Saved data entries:
━━━━━━━━━━━━━━━━

/-- R66, R67: a window word is four bytes of its buffer, little-endian, read and written; a write changes those four
bytes and nothing else. -/
def Obligations.WindowWordsAreLittleEndian : Prop :=
  ∀ (s : State) (v : Word) (w : Nat) (rest : List HostEvent), 4 * w < Config.bufBytes →
    (∀ base buffer, (base, buffer) ∈ [(0x10000, Buf.abuf), (0x20000, Buf.bbuf), (0x30000, Buf.obuf)] →
      s.host = .transaction (.read (BitVec.ofNat 18 (base + 4 * w)) 0xF) :: rest →
      step s = .next (s.answered rest ⟨false, some (littleEndianWord (s.byte buffer (4 * w))
        (s.byte buffer (4 * w + 1)) (s.byte buffer (4 * w + 2)) (s.byte buffer (4 * w + 3)))⟩))
    ∧ (s.host = .transaction (.write (BitVec.ofNat 18 (0x10000 + 4 * w)) 0xF v) :: rest →
      ∃ m r, r.err = false ∧ step s = .next ({ s with abuf := m }.answered rest r)
        ∧ ∀ i, { s with abuf := m }.byte .abuf i
            = if 4 * w ≤ i ∧ i < 4 * w + 4 then v.extractLsb' (8 * (i - 4 * w)) 8 else s.byte .abuf i)
    ∧ (s.host = .transaction (.write (BitVec.ofNat 18 (0x20000 + 4 * w)) 0xF v) :: rest →
      ∃ m r, r.err = false ∧ step s = .next ({ s with bbuf := m }.answered rest r)
        ∧ ∀ i, { s with bbuf := m }.byte .bbuf i
            = if 4 * w ≤ i ∧ i < 4 * w + 4 then v.extractLsb' (8 * (i - 4 * w)) 8 else s.byte .bbuf i)

/-- R106, `LOAD A` and `LOAD B`: the transactions of the line, presented next, leave the bytes in the buffer, with the
missing tail bytes of the last word 00, and their number in the length register, and change nothing else. -/
def Obligations.LoadLinesWriteBuffers : Prop :=
  ∀ (s : State) (bytes : List Byte), bytes.length ≤ Config.bufBytes →
    (∃ ts m rs, (ScriptLine.loadA bytes).expand = some ts
      ∧ StepsTo ts.length (s.presenting ts)
          { s with abuf := m, alen := BitVec.ofNat 32 bytes.length, responses := s.responses ++ rs }
      ∧ (∀ r ∈ rs, r.err = false)
      ∧ ∀ i, { s with abuf := m }.byte .abuf i
          = if i < 4 * ((bytes.length + 3) / 4) then bytes.getD i 0 else s.byte .abuf i)
    ∧ (∃ ts m rs, (ScriptLine.loadB bytes).expand = some ts
      ∧ StepsTo ts.length (s.presenting ts)
          { s with bbuf := m, blen := BitVec.ofNat 32 bytes.length, responses := s.responses ++ rs }
      ∧ (∀ r ∈ rs, r.err = false)
      ∧ ∀ i, { s with bbuf := m }.byte .bbuf i
          = if i < 4 * ((bytes.length + 3) / 4) then bytes.getD i 0 else s.byte .bbuf i)

/-- R106, `LOADKEY` and `LOADIV`: the transactions of the line, presented next, leave the sixteen bytes in the key or the
IV and 16 in its declared length, and change nothing else; a line of another length stands for nothing. -/
def Obligations.LoadLinesWriteKeyAndIv : Prop :=
  ∀ (s : State) (bytes : List Byte),
    (bytes.length ≠ 16 → (ScriptLine.loadKey bytes).expand = none ∧ (ScriptLine.loadIv bytes).expand = none)
    ∧ (bytes.length = 16 →
      (∃ ts w0 w1 w2 w3 rs, (ScriptLine.loadKey bytes).expand = some ts
        ∧ StepsTo ts.length (s.presenting ts) { s with
            key0 := w0, key1 := w1, key2 := w2, key3 := w3, klen := 16, responses := s.responses ++ rs }
        ∧ (∀ r ∈ rs, r.err = false)
        ∧ ∀ i, i < 16 → blockByte { s with key0 := w0, key1 := w1, key2 := w2, key3 := w3 }.key i = bytes.getD i 0)
      ∧ (∃ ts w0 w1 w2 w3 rs, (ScriptLine.loadIv bytes).expand = some ts
        ∧ StepsTo ts.length (s.presenting ts) { s with
            iv0 := w0, iv1 := w1, iv2 := w2, iv3 := w3, ivlen := 16, responses := s.responses ++ rs }
        ∧ (∀ r ∈ rs, r.err = false)
        ∧ ∀ i, i < 16 → blockByte { s with iv0 := w0, iv1 := w1, iv2 := w2, iv3 := w3 }.iv i = bytes.getD i 0))

/-- R106, `READ O`: the reads of the line answer OLEN and the words of OBUF whose first OLEN bytes, in little-endian
order, are the output, and change nothing. -/
def Obligations.ReadLineReadsOutput : Prop :=
  ∀ s : State, s.olen.toNat ≤ Config.bufBytes →
    ∃ ts vs, (ScriptLine.readO s.olen.toNat).expand = some ts
      ∧ StepsTo ts.length (s.presenting ts)
          { s with responses := s.responses ++ (s.olen :: vs).map (fun v => ⟨false, some v⟩) }
      ∧ (vs.flatMap bytesOfWord).take s.olen.toNat = s.output

/-- R21, R22, R68: byte `i` of the key and of the IV. -/
def Obligations.KeyAndIvByteOrder : Prop :=
  ∀ (s : State) (i : Nat), i < 4 →
    blockByte s.key i = s.key0.extractLsb' (8 * i) 8
    ∧ blockByte s.key (4 + i) = s.key1.extractLsb' (8 * i) 8
    ∧ blockByte s.key (8 + i) = s.key2.extractLsb' (8 * i) 8
    ∧ blockByte s.key (12 + i) = s.key3.extractLsb' (8 * i) 8
    ∧ blockByte s.iv i = s.iv0.extractLsb' (8 * i) 8
    ∧ blockByte s.iv (4 + i) = s.iv1.extractLsb' (8 * i) 8
    ∧ blockByte s.iv (8 + i) = s.iv2.extractLsb' (8 * i) 8
    ∧ blockByte s.iv (12 + i) = s.iv3.extractLsb' (8 * i) 8

/-- R62, R69, R70: a transaction that is misaligned, has partial byte enables or an unmapped offset, even one aimed at
CMD, answers a bus error with read data 0 and changes nothing; every other answers without a bus error. -/
def Obligations.IllegalTransactionsChangeNothing : Prop :=
  ∀ (s : State) (addr : Address) (be : BitVec 4) (v : Word) (rest : List HostEvent),
    s.host = .transaction (.read addr be) :: rest ∨ s.host = .transaction (.write addr be v) :: rest →
    (¬ Legal Config.bufBytes addr be → step s = .next (s.answered rest ⟨true, some 0⟩))
    ∧ (Legal Config.bufBytes addr be → ∃ t r, step s = .next t ∧ r.err = false
        ∧ t.host = rest ∧ t.responses = s.responses ++ [r])

/-- R248, which the spec marks as its own inference: in every state the step has a next state; no command and no event
stops the machine. -/
def Obligations.StepNeverStops : Prop :=
  ∀ s : State, ∃ t, step s = .next t

/-- R9 and the MODEL's choice of log 1: with nothing presented the machine does not change. -/
def Obligations.NothingPresentedNothingChanges : Prop :=
  ∀ s : State, s.host = [] → step s = .next s

/-- R43: every register after reset, and that every block-mode command raises InvalidKeyLength as long as KLEN keeps its
value of reset (with an operand that fits the buffer, as the empty one of reset does). -/
def Obligations.ResetValues : Prop :=
  (∀ v ∈ [State.reset.key0, State.reset.key1, State.reset.key2, State.reset.key3,
      State.reset.iv0, State.reset.iv1, State.reset.iv2, State.reset.iv3, State.reset.klen, State.reset.ivlen,
      State.reset.alen, State.reset.blen, State.reset.status, State.reset.olen,
      State.reset.res0, State.reset.res1, State.reset.res2], v = 0)
  ∧ readReg .cmd State.reset = 0
  ∧ (∀ i ∈ [Instr.ecbenc, .ecbdec false, .ecbdec true, .cbcenc, .cbcdec false, .cbcdec true], ∀ s : State,
      s.klen = State.reset.klen → s.alen.toNat ≤ Config.bufBytes →
      exec i s = .next (errorState 2 i.opcode.toNat s))

/-- R260 as the model takes the event (log 8): after `rst` every register is as at reset and no buffer byte is listed
as written; what has been observed and what is still to be presented stay. -/
def Obligations.ResetEventRestoresResetState : Prop :=
  ∀ (s : State) (rest : List HostEvent), s.host = .rst :: rest →
    step s = .next { State.reset with
      host := rest, responses := s.responses, trace := s.trace, boots := s.boots + 1 }

/-- R262 as the model takes the event (log 9): a command that `rst` interrupts leaves the reset state, no response, and
in the trace a prefix of the calls the command makes when nothing interrupts it. -/
def Obligations.ResetDuringCommandAbandonsIt : Prop :=
  ∀ (s t : State) (w : Word) (rest : List HostEvent), s.host = .rstDuring w :: rest →
    execCommand w (s.taking rest) = .next t →
    ∃ d e, t.trace = s.trace ++ d ++ e ∧ step s = .next { State.reset with
      host := rest, responses := s.responses, trace := s.trace ++ d, boots := s.boots + 1 }

/-! ## The invariant -/

/-- The invariant of the machine (`State.Inv`: R28, R29, R31, R32, R230, R239, and the canonical memories of log 6) holds
at reset. -/
def Obligations.InvariantAtReset : Prop := State.reset.Inv

/-- Every step keeps the invariant, whatever the outside world presents. -/
def Obligations.StepKeepsInvariant : Prop :=
  ∀ s t : State, s.Inv → step s = .next t → t.Inv
end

━━━━━━━━━━━━━━━━

Return only the lines between the one holding "s.host = .rst :: rest →" and the one holding "def Obligations.ResetDuringCommandAbandonsIt : Prop", inclusive, exactly as they appear above.

Answer for the task:
  ∀ (s : State) (rest : List HostEvent), s.host = .rst :: rest →
    step s = .next { State.reset with
      host := rest, responses := s.responses, trace := s.trace, boots := s.boots + 1 }

/-- R262 as the model takes the event (log 9): a command that `rst` interrupts leaves the reset state, no response, and
in the trace a prefix of the calls the command makes when nothing interrupts it. -/
def Obligations.ResetDuringCommandAbandonsIt : Prop :=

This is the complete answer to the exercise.